Task requirements: Exactly the lines from the opening of the data through the line containing "if endsAct t.pos" should be reproduced, please, with nothing added.

[Data provided Boundary: Start]

def doneT (t t1 : Troupe) (uniform : Bool) (f : Fields) (l : LatchVal) : Troupe :=
  let t2 : Troupe := { t1.claimLatch t uniform with
              pc := t.pc + BitVec.ofNat 64 (Fields.len f), pos := t.pos.advance uniform l, park := .run, declined := [] }
            if endsAct t.pos f then t2.newAct else t2

theorem claim_eqs (t t0 : Troupe) (u : Bool) : t.claimLatch t0 u = { t with ops := (t.claimLatch t0 u).ops, edges := (t.claimLatch t0 u).edges } := by
  unfold Troupe.claimLatch; split <;> rfl

theorem doneT_adv {uniform : Bool} {f : Fields} {t t1 : Troupe} {l : LatchVal} (ha : t1.actSerial = t.actSerial) (hb : t1.actNext = t.actNext) : Advanced uniform f l t (doneT t t1 uniform f l) := by
  unfold doneT Advanced
  rw [claim_eqs, ← closes_eq, len_eq]
  by_cases h : endsAct t.pos f = true
  · simp [h, Troupe.newAct, hb]
  · simp [h, ha, hb]

theorem doneT_regs {uniform : Bool} {f : Fields} {t t1 : Troupe} {l : LatchVal} : RegistersOnly t1 (doneT t t1 uniform f l) ∧ SameLanes t1 (doneT t t1 uniform f l) ∧ SameScalars t1 (doneT t t1 uniform f l) ∧ (doneT t t1 uniform f l).fflags = t1.fflags := by
  have e : (doneT t t1 uniform f l).ops = (t1.claimLatch t uniform).ops ∧ (doneT t t1 uniform f l).edges = (t1.claimLatch t uniform).edges := by
    unfold doneT; by_cases h : endsAct t.pos f = true <;> simp [h, Troupe.newAct]
  have e2 : doneT t t1 uniform f l = { t1 with
      pc := (doneT t t1 uniform f l).pc, pos := (doneT t t1 uniform f l).pos,
      actSerial := (doneT t t1 uniform f l).actSerial, actNext := (doneT t t1 uniform f l).actNext,
      park := (doneT t t1 uniform f l).park, declined := (doneT t t1 uniform f l).declined,
      ops := (doneT t t1 uniform f l).ops, edges := (doneT t t1 uniform f l).edges } := by
    unfold doneT; rw [claim_eqs]; by_cases h : endsAct t.pos f = true <;> simp [h, Troupe.newAct]
  generalize doneT t t1 uniform f l = T at e e2
  refine ⟨⟨?_, ?_, ?_⟩, ?_, ?_, ?_⟩
  · conv => lhs; rw [e2]
    rw [e2]
  · rw [e.1]; exact unl_ops _ _ _
  · rw [e.2]; exact unl_edges _ _ _
  · intro r i _; rw [e2]; rfl
  · rw [e2]; exact ⟨rfl, rfl⟩
  · rw [e2]


theorem done_result {uniform : Bool} {sh : Shape} {f : Fields} {s : State} {t t1 : Troupe} {l : LatchVal}
    (h : Issues uniform sh f s t) (hu : t1.uid = t.uid) (ha : t1.actSerial = t.actSerial) (hb : t1.actNext = t.actNext) :
    TroupeResult uniform f s t l t1 (.next (finishInstr t uniform sh f (.done s t1 l))) :=
  ⟨_, doneT t t1 uniform f l, rfl, finishInstr_done_troupe hu (State.current_troupe? h.1), done_quiet h hu, doneT_adv ha hb,
    doneT_regs.1, doneT_regs.2.1, doneT_regs.2.2.1, doneT_regs.2.2.2⟩
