-- ==== Sys2Proof/Tests/Slice0.lean ====
section
/-!
SUPPORT. Tests: words of the spec and what they decode to, ill-formed terms that the checks refuse, results of single
steps, and for every statement states that meet its hypotheses.
-/
namespace Sys2Proof.Tests

open Sys2Proof.Machine Sys2Proof.Claim
set_option Elab.async false

/-! ## A small machine: one launch of one company of one troupe of 16 registers, on core 0 -/

def hdr : Header := { placeLaunchHeader with regs := 16 }
def tr : Troupe := newTroupe 1 2 3 0 0 0 0 hdr 0
def co : Company := newCompany 2 3 0 0 0 hdr (List.replicate 8 0)
def la : Launch := { newLaunch 3 0 0 0 0 hdr 0 0 0 with started := 1, placed := true }
def stWith (t : Troupe) (c : Company) (l : Launch) : State :=
  { State.reset with troupes := [t], companies := [c], rm := { Ringmaster.reset with launches := [l] }, cur := some 1, nextId := 4 }
def st (t : Troupe) : State := stWith t co la

def fl (d a b : BitVec 7) : Fields := ⟨true, false, d, a, b, .none⟩
def fi (d a b : BitVec 7) (x : Word) : Fields := ⟨true, false, d, a, b, .x1 x⟩
def fx (d a b c : BitVec 7) (xs : BitVec 6) (imm : BitVec 19) : Fields := ⟨true, false, d, a, b, .x2 c xs imm⟩

/-- The troupe with scalar register j holding x. -/
def sr (j : Nat) (x : Word) (t : Troupe) : Troupe := t.setS j x

/-- What `Issues` says, as a check. -/
def ok (uniform : Bool) (sh : Shape) (f : Fields) (s : State) (t : Troupe) : Bool :=
  s.current == some t && decodeTrap uniform sh f t == none && s.interlock? t uniform sh f == none

theorem ok_issues {uniform : Bool} {sh : Shape} {f : Fields} {s : State} {t : Troupe} (h : ok uniform sh f s t = true) :
    Issues uniform sh f s t := by
  simp only [ok, Bool.and_eq_true, beq_iff_eq] at h
  exact ⟨h.1.1, h.1.2, h.2⟩

/-! ## Words of the spec's tables and what they decode to (R35, R42, R43) -/

/-- `IADD v3, v1, v2` -/
theorem test_word_iadd :
    decode [0x0000C082] = .ok (.iadd ⟨false, false, 3, 1, 2, .none⟩, []) := rfl
/-- `FFMA! v3, v1, v2, v4` -/
theorem test_word_ffma :
    decode [0x4860C082, 0x08000000] = .ok (.ffma ⟨true, false, 3, 1, 2, .x2 4 0 0x0⟩, []) := rfl
/-- `SADD s10, s11, #-40` -/
theorem test_word_sadd :
    decode [0x800285F9, 0xFFFFFFD8] = .ok (.sadd ⟨false, false, 10, 11, 121, .x1 0xFFFFFFD8⟩, []) := rfl
/-- `IADD v5, v6, s7` -/
theorem test_word_iadd_2 :
    decode [0x00014378, 0xF6380000] = .ok (.iadd ⟨false, false, 5, 6, 120, .x2 123 7 0x0⟩, []) := rfl
/-- `FMUL -, v1, v2` -/
theorem test_word_fmul :
    decode [0x28400082] = .ok (.fmul ⟨false, true, 0, 1, 2, .none⟩, []) := rfl
/-- `FADD! v4, b0, v3` -/
theorem test_word_fadd :
    decode [0x48013E03] = .ok (.fadd ⟨true, false, 4, 124, 3, .none⟩, []) := rfl
/-- `BRD! s12, then, join` -/
theorem test_word_brd :
    decode [0xC860467B, 0x90000008] = .ok (.brd ⟨true, false, 1, 12, 123, .x2 72 0 0x8⟩, []) := rfl
/-- `LD.g v5, [s4:s5 + v9 + 0x40]` -/
theorem test_word_ldG :
    decode [0x180144FB, 0xF6200040] = .ok (.ldG ⟨false, false, 5, 9, 123, .x2 123 4 0x40⟩, []) := rfl
/-- `IMAD v8, v1, v2, v3` -/
theorem test_word_imad :
    decode [0x00A20082, 0x06000000] = .ok (.imad ⟨false, false, 8, 1, 2, .x2 3 0 0x0⟩, []) := rfl
/-- `ICMP.lt s20, v4, #0` -/
theorem test_word_icmpLt :
    decode [0x05450279, 0x00000000] = .ok (.icmpLt ⟨false, false, 20, 4, 121, .x1 0x0⟩, []) := rfl
/-- `CVTPK.bf16.f32.sr v6, v1, v2` -/
theorem test_word_cvtpk :
    decode [0x10218082, 0xF6000401] = .ok (.cvtpk ⟨false, false, 6, 1, 2, .x2 123 0 0x401⟩, []) := rfl
/-- `LGET.flip v9, v9, #1, v9, s40` -/
theorem test_word_lgetFlip :
    decode [0x146244F9, 0x13400001] = .ok (.lgetFlip ⟨false, false, 9, 9, 121, .x2 9 40 0x1⟩, []) := rfl
/-- `REDF.add s5, v2` -/
theorem test_word_redf :
    decode [0x1521417B, 0xF6000000] = .ok (.redf ⟨false, false, 5, 2, 123, .x2 123 0 0x0⟩, []) := rfl
/-- `LANERD s4, v10, s7` -/
theorem test_word_lanerd :
    decode [0x82C13D87, 0xF600000A] = .ok (.lanerd ⟨false, false, 4, 123, 7, .x2 123 0 0xA⟩, []) := rfl
/-- `SRD s8:s9, clock` -/
theorem test_word_srd :
    decode [0x98423DFB, 0xF6000001] = .ok (.srd ⟨false, false, 8, 123, 123, .x2 123 0 0x1⟩, []) := rfl
/-- `TRAP! #7` -/
theorem test_word_trap :
    decode [0xD8803CFB, 0x00000007] = .ok (.trap ⟨true, false, 0, 121, 123, .x1 0x7⟩, []) := rfl
/-- `LD.g.acq.die v5, [s4:s5 + v9 + 0x40]` -/
theorem test_word_ldG_2 :
    decode [0x180144FB, 0xF6220040] = .ok (.ldG ⟨false, false, 5, 9, 123, .x2 123 4 0x20040⟩, []) := rfl
/-- `ST.g.rel.package [s6:s7 + v2], v10` -/
theorem test_word_stG :
    decode [0x1820010A, 0xF6328000] = .ok (.stG ⟨false, false, 0, 2, 10, .x2 123 6 0x28000⟩, []) := rfl
/-- `LD.sp.b16 v4, [sp: v3 + 0x2]` -/
theorem test_word_ldSp :
    decode [0x184101FB, 0xF6003002] = .ok (.ldSp ⟨false, false, 4, 3, 123, .x2 123 0 0x3002⟩, []) := rfl
/-- `ST.sp.f [sp: v3 + 0x100], v7` -/
theorem test_word_stSpF :
    decode [0x18A00187, 0xF6000100] = .ok (.stSpF ⟨false, false, 0, 3, 7, .x2 123 0 0x100⟩, []) := rfl
/-- `LD.sp.e v6, [sp: v3]` -/
theorem test_word_ldSpE :
    decode [0x188181FB, 0xF6000000] = .ok (.ldSpE ⟨false, false, 6, 3, 123, .x2 123 0 0x0⟩, []) := rfl
/-- `LDRO v5, [s4:s5 + v9]` -/
theorem test_word_ldro :
    decode [0x18C144FB, 0xF6200000] = .ok (.ldro ⟨false, false, 5, 9, 123, .x2 123 4 0x0⟩, []) := rfl
/-- `WAIT ld=0` -/
theorem test_word_wait :
    decode [0x8C003CFB, 0x3F3F3F00] = .ok (.wait ⟨false, false, 0, 121, 123, .x1 0x3F3F3F00⟩, []) := rfl
/-- `ATOM.add.ar.die v2, [s4:s5 + v9], v3` -/
theorem test_word_atom :
    decode [0x19008483, 0xF624C000] = .ok (.atom ⟨false, false, 2, 9, 3, .x2 123 4 0x4C000⟩, []) := rfl
/-- `ATOM.sp.fadd v2, [sp: v1], v3` -/
theorem test_word_atomSp :
    decode [0x19208083, 0xF6002800] = .ok (.atomSp ⟨false, false, 2, 1, 3, .x2 123 0 0x2800⟩, []) := rfl
/-- `FENCE.rel.die.mem` -/
theorem test_word_fence :
    decode [0x8D203DFB, 0xF6000032] = .ok (.fence ⟨false, false, 0, 123, 123, .x2 123 0 0x32⟩, []) := rfl
/-- `ROINV` -/
theorem test_word_roinv :
    decode [0x8D403DFB] = .ok (.roinv ⟨false, false, 0, 123, 123, .none⟩, []) := rfl
/-- `WAITTL tl1, s20:s21` -/
theorem test_word_waittl :
    decode [0x8C200A79, 0x00000001] = .ok (.waittl ⟨false, false, 0, 20, 121, .x1 0x1⟩, []) := rfl
/-- `TLINC tl6` -/
theorem test_word_tlinc :
    decode [0x8C403CFB, 0x00000006] = .ok (.tlinc ⟨false, false, 0, 121, 123, .x1 0x6⟩, []) := rfl
/-- `YIELD!` -/
theorem test_word_yield :
    decode [0xCC603DFB] = .ok (.yield ⟨true, false, 0, 123, 123, .none⟩, []) := rfl
/-- `TAIL!` -/
theorem test_word_tail :
    decode [0xCDA03DFB] = .ok (.tail ⟨true, false, 0, 123, 123, .none⟩, []) := rfl
/-- `BARI #1, #4` -/
theorem test_word_bari :
    decode [0x8CA03CFB, 0x00000041] = .ok (.bari ⟨false, false, 0, 121, 123, .x1 0x41⟩, []) := rfl
/-- `BARA #2` -/
theorem test_word_bara :
    decode [0x8CC03CFB, 0x00000002] = .ok (.bara ⟨false, false, 0, 121, 123, .x1 0x2⟩, []) := rfl
/-- `BARW! #1` -/
theorem test_word_barw :
    decode [0xCCE03CFB, 0x00000001] = .ok (.barw ⟨true, false, 0, 121, 123, .x1 0x1⟩, []) := rfl
/-- `BARO #2` -/
theorem test_word_baro :
    decode [0x8D003CFB, 0x00000002] = .ok (.baro ⟨false, false, 0, 121, 123, .x1 0x2⟩, []) := rfl
/-- `RGRP!` -/
theorem test_word_rgrp :
    decode [0x55C03DFB] = .ok (.rgrp ⟨true, false, 0, 123, 123, .none⟩, []) := rfl
/-- `CPY.sp.g.stg s30:s31, s8, s4:s5, s9` -/
theorem test_word_cpy :
    decode [0x94078404, 0x12000041] = .ok (.cpy ⟨false, false, 30, 8, 4, .x2 9 0 0x41⟩, []) := rfl
/-- `CPYL.t.sr s30:s31, s10, s11` -/
theorem test_word_cpyl :
    decode [0x9427850B, 0xF6000011] = .ok (.cpyl ⟨false, false, 30, 10, 11, .x2 123 0 0x11⟩, []) := rfl
/-- `THFLUSH s6` -/
theorem test_word_thflush :
    decode [0x9060037B] = .ok (.thflush ⟨false, false, 0, 6, 123, .none⟩, []) := rfl
/-- `MMA.lat.a s30:s31, acc1, s16` -/
theorem test_word_mma :
    decode [0x9007BDFB, 0xF6800041] = .ok (.mma ⟨false, false, 30, 123, 123, .x2 123 16 0x41⟩, []) := rfl
/-- `GANG.g3 s12` -/
theorem test_word_gang :
    decode [0x8DE0067B, 0xF6000003] = .ok (.gang ⟨false, false, 0, 12, 123, .x2 123 0 0x3⟩, []) := rfl
/-- `MZERO #2` -/
theorem test_word_mzero :
    decode [0x90203CFB, 0x00000002] = .ok (.mzero ⟨false, false, 0, 121, 123, .x1 0x2⟩, []) := rfl
/-- `MDRAIN.bf16.t.e4m3 s32:s33, acc1, s40` -/
theorem test_word_mdrain :
    decode [0x90483DFB, 0xF7403031] = .ok (.mdrain ⟨false, false, 32, 123, 123, .x2 123 40 0x3031⟩, []) := rfl
/-- `XCHG v3, v3, s20` -/
theorem test_word_xchg :
    decode [0x15A0C1FB, 0xF6A00000] = .ok (.xchg ⟨false, false, 3, 3, 123, .x2 123 20 0x0⟩, []) := rfl
/-- `BCINIT.g2 [s8:s9], s10, s11` -/
theorem test_word_bcinit :
    decode [0x9500050B, 0xF6450000] = .ok (.bcinit ⟨false, false, 0, 10, 11, .x2 123 8 0x50000⟩, []) := rfl
/-- `BCDEC v4, [s8:s9 + v2], v5` -/
theorem test_word_bcdec :
    decode [0x19410105, 0xF6400000] = .ok (.bcdec ⟨false, false, 4, 2, 5, .x2 123 8 0x0⟩, []) := rfl
/-- `BCINC [s8:s9 + v2], v5` -/
theorem test_word_bcinc :
    decode [0x19600105, 0xF6400000] = .ok (.bcinc ⟨false, false, 0, 2, 5, .x2 123 8 0x0⟩, []) := rfl
/-- `BCREAD v6, [s8:s9]` -/
theorem test_word_bcread :
    decode [0x1981BDFB, 0xF6400000] = .ok (.bcread ⟨false, false, 6, 123, 123, .x2 123 8 0x0⟩, []) := rfl
/-- `WAITM.ne.package! [s4:s5], s6` -/
theorem test_word_waitm :
    decode [0xCD60037B, 0xF6215000] = .ok (.waitm ⟨true, false, 0, 6, 123, .x2 123 4 0x15000⟩, []) := rfl
/-- `SETGRP #3, s20` -/
theorem test_word_setgrp :
    decode [0x8DC03DFB, 0xF6A00003] = .ok (.setgrp ⟨false, false, 0, 123, 123, .x2 123 20 0x3⟩, []) := rfl
/-- `LDGR.f32.add v8, [grp2: v3 + 0x40]` -/
theorem test_word_ldgr :
    decode [0x18E201FB, 0xF6002040] = .ok (.ldgr ⟨false, false, 8, 3, 123, .x2 123 0 0x2040⟩, []) := rfl
/-- `FCLOSE v6, v2, v9` -/
theorem test_word_fclose :
    decode [0x1A818109, 0xF6000000] = .ok (.fclose ⟨false, false, 6, 2, 9, .x2 123 0 0x0⟩, []) := rfl
/-- `BSINS s12, v3, v10:v11, #2` -/
theorem test_word_bsins :
    decode [0x1AE0018A, 0xF2600002] = .ok (.bsins ⟨false, false, 0, 3, 10, .x2 121 12 0x2⟩, []) := rfl
/-- `BSDEL s12, v3, #1` -/
theorem test_word_bsdel :
    decode [0x1B0001FB, 0xF2600001] = .ok (.bsdel ⟨false, false, 0, 3, 123, .x2 121 12 0x1⟩, []) := rfl
/-- `BKLOAD s30:s31, s20:s21, s6, [s8:s9]` -/
theorem test_word_bkload :
    decode [0x94478A06, 0xF6400000] = .ok (.bkload ⟨false, false, 30, 20, 6, .x2 123 8 0x0⟩, []) := rfl
/-- `BKCMD.bf16 s30:s31, s40` -/
theorem test_word_bkcmd :
    decode [0x9467BDFB, 0xF7400000] = .ok (.bkcmd ⟨false, false, 30, 123, 123, .x2 123 40 0x0⟩, []) := rfl
/-- `BKCMD.bf16.dup -, s40` -/
theorem test_word_bkcmd_2 :
    decode [0xB4603DFB, 0xF7400001] = .ok (.bkcmd ⟨false, true, 0, 123, 123, .x2 123 40 0x1⟩, []) := rfl
/-- `SCANQ s30:s31, s16` -/
theorem test_word_scanq :
    decode [0x9487BDFB, 0xF6800000] = .ok (.scanq ⟨false, false, 30, 123, 123, .x2 123 16 0x0⟩, []) := rfl
/-- `CLEANR s30:s31, [s8:s9], s10` -/
theorem test_word_cleanr :
    decode [0x94A7857B, 0xF6400000] = .ok (.cleanr ⟨false, false, 30, 10, 123, .x2 123 8 0x0⟩, []) := rfl
/-- `INVR -, [s8:s9], s10` -/
theorem test_word_invr :
    decode [0xB4C0057B, 0xF6400000] = .ok (.invr ⟨false, true, 0, 10, 123, .x2 123 8 0x0⟩, []) := rfl
/-- `GBAR! #3` -/
theorem test_word_gbar :
    decode [0xCD803CFB, 0x00000003] = .ok (.gbar ⟨true, false, 0, 121, 123, .x1 0x3⟩, []) := rfl
/-- `CPY.g.g.rdst s30:s31, s4:s5, s6:s7, s9, s12` -/
theorem test_word_cpy_2 :
    decode [0x94078206, 0x12600010] = .ok (.cpy ⟨false, false, 30, 4, 6, .x2 9 12 0x10⟩, []) := rfl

[Data provided Boundary: End]

Result of this task:
def doneT (t t1 : Troupe) (uniform : Bool) (f : Fields) (l : LatchVal) : Troupe :=
  let t2 : Troupe := { t1.claimLatch t uniform with
              pc := t.pc + BitVec.ofNat 64 (Fields.len f), pos := t.pos.advance uniform l, park := .run, declined := [] }
            if endsAct t.pos f then t2.newAct else t2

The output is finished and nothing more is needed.